Accordingly, based on this record, we conclude that the risk of harm to Torres
was not foreseeable and that Ricci owed no duty to him. See id. (“[T]here is neither
12 a legal nor moral obligation to guard against that which cannot be foreseen.”
(quotation omitted)). Because the evidence establishes that Ricci owed no duty to
Torres—a required element of negligence—the City retained its governmental
immunity from suit. See Sw. Bell Tel. Co., 2017 WL 3262131, at *3; Prairie View,
180 S.W.3d at 704.10
10 We note that the City characterizes the true nature of Torres’s claim as the non-use of information, for which there is no waiver of immunity.

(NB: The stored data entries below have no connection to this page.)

theorem qualificationReport_grows {e : Evidence} {t : Int} {s : State} (h : e.Grows s.evid) :
    e.Grows (qualificationReport t s).evid := by
  simp only [qualificationReport]
  split
  · exact stepInCold_grows h
  · exact h

theorem goodEdge_grows {e : Evidence} {n : Nat} {s : State} (h : e.Grows s.evid) :
    e.Grows (goodEdge n s).evid := by
  simp only [goodEdge]
  split
  · exact recordReference_grows h
  · exact qualificationReport_grows (recordReference_grows h)
  · exact h

theorem badEdge_grows {e : Evidence} {v : Verdict} {s : State} (h : e.Grows s.evid) :
    e.Grows (badEdge v s).evid := by
  simp only [badEdge]
  split
  · exact leaveState_grows h
  · exact h

theorem acceptBeacon_grows {e : Evidence} {b : Beacon} {t : Nat} {s : State} (h : e.Grows s.evid) :
    e.Grows (acceptBeacon b t s).evid := by
  simp only [acceptBeacon]
  exact beaconReport_grows h

theorem deliver_grows {e : Evidence} {f : Frame} {t : Nat} {s : State} (h : e.Grows s.evid) :
    e.Grows (deliver f t s).evid := by
  cases f with
  | beacon b => exact acceptBeacon_grows h
  | draw d => simp only [deliver, drawReport_keeps]; exact h
  | tally d => simp only [deliver, tallyReport_keeps]; exact h

theorem conflict_grows {e : Evidence} {f : Frame} {t : Nat} {s : State} (h : e.Grows s.evid) :
    e.Grows (conflict f t s).evid := by
  cases f with
  | beacon b => exact handRecord_grows h
  | draw d => exact h
  | tally d => exact h

theorem checkFrame_grows {e : Evidence} {x : Bytes} {d : Bool} {t : Nat} {s : State} (h : e.Grows s.evid) :
    e.Grows (checkFrame x d t s).evid := by
  simp only [checkFrame]
  split
  · exact h
  · split
    · exact h
    · split
      · exact h
      · split
        · exact conflict_grows h
        · exact deliver_grows h

theorem warmRecords_grows {e : Evidence} {b : ResetBody} {o : RefState} {s : State} (h : e.Grows s.evid) :
    e.Grows (warmRecords b o s).evid := by
  simp only [warmRecords]
  have h1 : e.Grows (if o.tracking = true then recordReference o .reset (handRecord (.reset b) s)
      else handRecord (.reset b) s).evid := by
    split
    · exact recordReference_grows (handRecord_grows h)
    · exact handRecord_grows h
  split
  · exact demote_grows (voidExchanging_grows h1)
  · exact voidExchanging_grows h1

end Sys2Proof.Machine
end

According to the City, although Torres presented some evidence that personnel at the fire station were aware of his presence, the failure to communicate his presence to Ricci so that he would not open the bay door when returning from his run amounts to non-use of information. Torres disagrees and argues that this is a mischaracterization of his claim and the evidence presented at trial—i.e., that Ricci was “negligent in the operation and use of motor-driven equipment by activating the remote controlled, motor driven equipment that opened the bay door, knocked over the scissor lift, and caused [] Torres’s injuries.” Regardless, to the extent that the trial court’s finding of negligence was based on the failure of City employees to communicate Torres’s presence to Ricci, we agree with the City that any failure to communicate does not amount to the “operation or use” of motor-driven equipment as required by the statute. See, e.g., City of Colony v. Rygh, No. 02-17-00080-CV, 2017 WL 6377435, at *5 (Tex. App.—Fort Worth Dec. 14, 2017, no pet.) (mem. op.) (concluding that city’s alleged negligent failure to notify plaintiffs that their residence could flood with sewage, either before or after city employees used a “Vac” truck to clear blockage in sewer main “had nothing to do with operating or using the Vac truck; it merely implicated human communications (or lack thereof)”); Tex. Dep’t of Transp. v. City of Floresville Elec. Power & Light Sys., 53 S.W.3d 447, 455 (Tex. App.— San Antonio 2001, no pet.) (“[T]he basis of [Appellees’] claim is TxDOT’s failure to notify [Appellees], which does not involve . . . the operation or use of a motor- driven vehicle.”). 13 Conclusion
Accordingly, for all of the foregoing reasons, we hold that the evidence
establishes that the City owed no duty to Torres, a required element of negligence.
Absent proof of the common-law elements of negligence, the City was entitled to
governmental immunity under the TTCA. We therefore reverse the trial court’s
judgment and render judgment dismissing Torres’s claims against the City for lack
of subject-matter jurisdiction.
Terry Adams Chief Justice
Panel consists of Chief Justice Adams and Justices Morgan and Dokupil.